We're in the epicenter of the best four week span on the sports calendar, the end of March and the first half of April. The Final Four is set. MLB Opening Day is coming. The NBA and NHL's regular seasons are entering the home stretch. We just had the TPC at Sawgrass and the Masters will be here soon. Plus you've got the Boston Marathon, if that's your thing. It's an all-you-can eat buffet with plenty to fill the plate and satisfy every palate. 

Though not to be lost in this embarrassment of riches is one of my personal favorites: Bill Belichick's obligatory meeting with the press at the NFL meetings. And I choose the word "obligatory" with care, since he's obligated by the league to conduct this exercise every year. To provide us with this annual Meme Factory:

And this year was no exception, as he came to the table in a long sleeve button down and shorts:

… signaling to all in attendance that he simultaneously all business and not taking this seriously. He's dressed to kill, and they can all die as far as he's concerned. Then proceeded to give them all the candor, honesty, and expansive answers as a lawyered up crime boss in a police interrogation:

It went on an on like this, for minute after socially awkward, excruciating minute. Did I compare it to a police interrogation just now? It was more like enhanced interrogation at a CIA black site. But the subject gave up no actionable intel. You want him to talk?

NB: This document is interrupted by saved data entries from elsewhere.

-- ==== Sys2Proof/Machine/Training.lean ====
section
/-! DEFINITION. Lanes, training, link down and admission (R274–R297, R329, R330, R553). -/
namespace Sys2Proof.Machine

/-! ## Lane states (R281) -/

/-- A lane may train: its bay's power-good is asserted, ENABLE is 1, the bay is not held retired, its octant is neither
bypassed nor in reset, and the device is ACTIVE (R281, R292, R400, R483, R553). -/
def Dev.laneMay (d : Dev) (l : Nat) : Bool :=
  d.flag (BAY_STATUS_PG (l / 8)) && d.flag (LNK_CTRL_ENABLE l) && d.pwr.mode == 0
    && (!d.lnk.retired.contains (l / 8) || d.lnk.released.contains l)
    && !d.octOff (l / 64) && !bit (d.rd SPR_OCTANT_RESETTING) (l / 64)

/-- The lanes of a bay. -/
def bayLanes (b : Nat) : List Nat := (List.range 8).map (8 * b + ·)

/-- The lanes of the group chosen for a link. -/
def Dev.chosenLanes (d : Dev) (l : Nat) : List Nat :=
  match (d.link l).choice with
  | some c => linkLanes (l / 8 * 8 + c.2.1) c.2.2
  | none => []

/-- A lane sends training blocks: in SYNC, in EQUALIZE unless it is FAULTY, and in NEGOTIATE in the chosen group; the others are in link
low-power state (R280, R282, R284). -/
def Dev.sends (d : Dev) (l : Nat) : Bool :=
  let s := d.laneState l
  s == lsSync || (s == lsEqualize && !d.flag (LNK_LANE_FAULTY l))
    || (s == lsNegotiate && (match d.linkOf l with | some k => (d.chosenLanes k).contains l | none => false))

/-- The training block a lane sends in its state, behind the alignment pattern (R280; log entry 123). What the manual does not give
of the device's own block, LINK before NEGOTIATE, CAPS and PRESET_REQ, is a free value. -/
def Dev.sendTraining (d : Dev) (l phase : Nat) : Dev :=
  let k := d.link ((d.linkOf l).getD l)
  let f := d.free
  let d := f.2
  let ok := listMask ((List.range 8).filter (fun i => (d.lane (l / 8 * 8 + i)).eqNear))
  let c := k.choice.getD (0, 0, 0)
  let link := if phase = 3 then c.2.1 + 8 * c.2.2 else f.1 % 32
  let b := leBytes 2 0xB01E ++ leBytes 1 phase ++ leBytes 1 (2 * (l % 8)) ++ leBytes 1 link
    ++ leBytes 1 (7 + (if phase = 3 then 16 * c.1 else 0)) ++ leBytes 1 ok ++ leBytes 1 (f.1 / 32 % 8) ++ leBytes 2 0x0100
    ++ leBytes 1 (f.1 / 256 % 8 + 8 * b2n (d.lane l).eqNear) ++ leBytes 1 0
  d.emit (.training l (leBytes 8 0xA5A55A5A0F0FF0F0 ++ b ++ leBytes 4 (crc32c b).toNat))

/-- The lanes of a bay that are training send what stands now: LANES_OK has changed (R280). -/
def Dev.sendBay (d : Dev) (b : Nat) : Dev :=
  (bayLanes b).foldl (fun d i => if d.sends i then d.sendTraining i (d.laneState i - 1) else d) d

/-- A lane enters a training state; in SYNC, EQUALIZE and NEGOTIATE it sends training blocks. The EQ_DONE bits of EQUALIZE
stand on in NEGOTIATE. -/
def Dev.laneEnter (d : Dev) (l s : Nat) : Dev :=
  let t := d.lane l
  let keep := s == lsNegotiate
  let d := d.setLane l { t with since := d.now, count := 0, eqNear := t.eqNear && keep, eqFar := t.eqFar && keep, negAck := false }
  let d := (d.wr (LNK_STATE_STATE l) s).wr (LNK_STATE_NO_PARTNER l) 0
  if d.sends l then d.sendTraining l (s - 1) else d

/-- A test on a lane ends (R294, R295, R486): 1 PASS, 2 FAIL, 3 ABORTED. -/
def Dev.laneTestEnd (d : Dev) (l outcome : Nat) : Dev :=
  let t := d.lane l
  match t.test with
  | none => d
  | some x =>
    let d := (d.setLane l { t with test := none }).wrs [(LNK_LANE_TESTING l, 0), (LNK_PRBS_STATUS_RESULT l, outcome)]
    { d with lnk := { d.lnk with ended := d.lnk.ended ++ [(x.slot, l, outcome)] } }

/-- The lanes whose tests a link carries. -/
def Dev.testsOn (d : Dev) (l : Nat) : List Nat :=
  (bayLanes (l / 8)).filter (fun i => match (d.lane i).test with | some x => x.carrier == l | none => false)

/-- Tests on some lanes end ABORTED (R295). -/
def Dev.abortTests (d : Dev) (ls : List Nat) : Dev := ls.foldl (fun d i => d.laneTestEnd i 3) d

/-- The session of a link ends: nothing is sent, every buffer, partly received message, credit and stream is discarded, the work on
it is owed a replay, and the bridge acts at once (R330, R353). -/
def Dev.endSession (d : Dev) (l : Nat) : Dev :=
  if !d.flitting l then d
  else
    let was := d.laneState l == lsActive
    let d := d.endStreams l
    let k := d.link l
    let d := d.setLink l { k with sess := { slots := k.sess.slots, crcFails := k.sess.crcFails }, left := if was then some d.now else k.left, expired := if was then false else k.expired }
    let d := (d.groupLanes l).foldl (fun d i => d.wr (LNK_LANE_IN_LINK i) 0) d
    let d := d.wrs [(LNK_FLIT_STATUS_TX_UNACKED l, 0), (LNK_FLIT_STATUS_RX_HELD l, 0), (LNK_CREDIT_VC0 l, 0), (LNK_CREDIT_VC1 l, 0),
      (LNK_CREDIT_VC2 l, 0), (LNK_STATE_AWAIT_ADMIT l, 0), (LNK_STATE_TR_WIDTH l, 0), (LNK_STATE_TR_FIRST l, 0), (LNK_STATE_TR_RATE l, 3)]
    let d := d.bridgeDown l
    d.abortTests (d.testsOn l)

/-- A lane is training or in a link that flits run on. -/
def Dev.laneTrains (d : Dev) (l : Nat) : Bool := decide (2 ≤ d.laneState l) && decide (d.laneState l ≤ 6)

/-- A link goes to SYNC with those lanes of its admitted geometry that take part (R281, R553): HALTED lanes and lanes in DETECT, which see no
partner signal, stay; a lane enabled since goes to DETECT. -/
def Dev.toSync (d : Dev) (l : Nat) : Dev :=
  let d := d.endSession l
  let d := d.setLink l { d.link l with choice := none, tried := [] }
  (d.geomLanes l).foldl (fun d i =>
    if d.laneTrains i then d.laneEnter i (if d.laneMay i then lsSync else lsDisabled)
    else if d.laneState i = lsDisabled ∧ d.laneMay i then d.laneEnter i lsDetect
    else d) d

/-- A link is given up: its lanes belong to no link. -/
def Dev.unlink (d : Dev) (l : Nat) : Dev :=
  let k := d.link l
  (d.setLink l { k with geom := none, choice := none, tried := [] }).wrs [(LNK_STATE_FIRST l, 0), (LNK_STATE_ADM_WIDTH l, 0)]

/-- A failed attempt of some lanes (R285): counted, captured, and DETECT, or HALTED beyond TRAIN_RETRY. -/
def Dev.attemptFails (d : Dev) (ls : List Nat) (reason : Nat) : Dev :=
  let d := ls.foldl (fun d l =>
    let d := d.incSat (LNK_TRAIN_ATTEMPTS l)
    let d := d.wr (LNK_TRAIN_REASON l) reason
    d.fault { unit := .lane (Fin.ofNat 512 l), src := 4, access := 7, detail := reason }) d
  let halt := fun l => decide (d.rd LNK_TIMERS2_TRAIN_RETRY < d.rd (LNK_TRAIN_ATTEMPTS l))
  let e := ls.foldl (fun e l => e.laneEnter l (if halt l then lsHalted else lsDetect)) d
  match ls.find? halt with
  | some l => e.raise (lnkSource l)
  | none => e

/-- The attempt of a link fails: the lanes that took part return to DETECT, or halt; a first lane with ENABLE 0, whose unit held the
link's state, is DISABLED (R285, R553). -/
def Dev.linkFails (d : Dev) (l reason : Nat) : Dev :=
  let d := d.endSession l
  let d := if d.laneTrains l && !d.flag (LNK_CTRL_ENABLE l) then d.laneEnter l lsDisabled else d
  (d.attemptFails ((d.geomLanes l).filter d.laneTrains) reason).unlink l

/-- A link goes down in flight (R329, R330): recorded and captured; from ACTIVE it retrains from SYNC, in IDENTIFY it sends SYNC blocks
and the attempt fails with PROTO. -/
def Dev.linkDown (d : Dev) (l reason : Nat) : Dev :=
  if !d.flitting l then d
  else
    let active := d.linkActive l
    let d := (d.wr (LNK_DOWN_REASON l) reason).inc (LNK_DOWN_COUNT l)
    let d := d.fault { unit := .lane (Fin.ofNat 512 l), src := 3, access := 7, detail := reason }
    if active then d.toSync l else ((d.groupLanes l).foldl (fun d i => d.sendTraining i 1) d).linkFails l 9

Ask him about the long snapper position or seven-stud cleats on grass fields, and he'll give you a Shakespearean soliloquy. Offer a question about his personnel, and he'll eat a cyanide pill he keeps hidden in his tooth before he spills.

Belichick's willingness to conduct this kind of interview - and by that, I mean perfectly harmless, commonsense, easy-to-answer questions - and never crack is practically an art form unto itself. A billion people would be asked these things and 999.999,999 would give the reporters something. Just not him. He's a master of minimalism. Listening to him at the meetings every year is like seeing a Beckett play. It's like an abstract painting of a shape or some lines that is considered a true work of art. It's the press conference version of that movie from 10 years ago that was all just animated stick figures, yet filled with existential angst. And fascinating every, single time he does this performance piece.

Sure, it would take less effort to simply be a little forthcoming, but that's not his way. The bottom line is that he's not in Arizona to have conversations with anyone unless those conversations can lead to him guiding his team deep into the postseason once again. As John Updike put in his his famous essay about Ted Williams, "Gods don't answer letters." And this godlike figure might not have met the media since early January, but he's already in midseason form.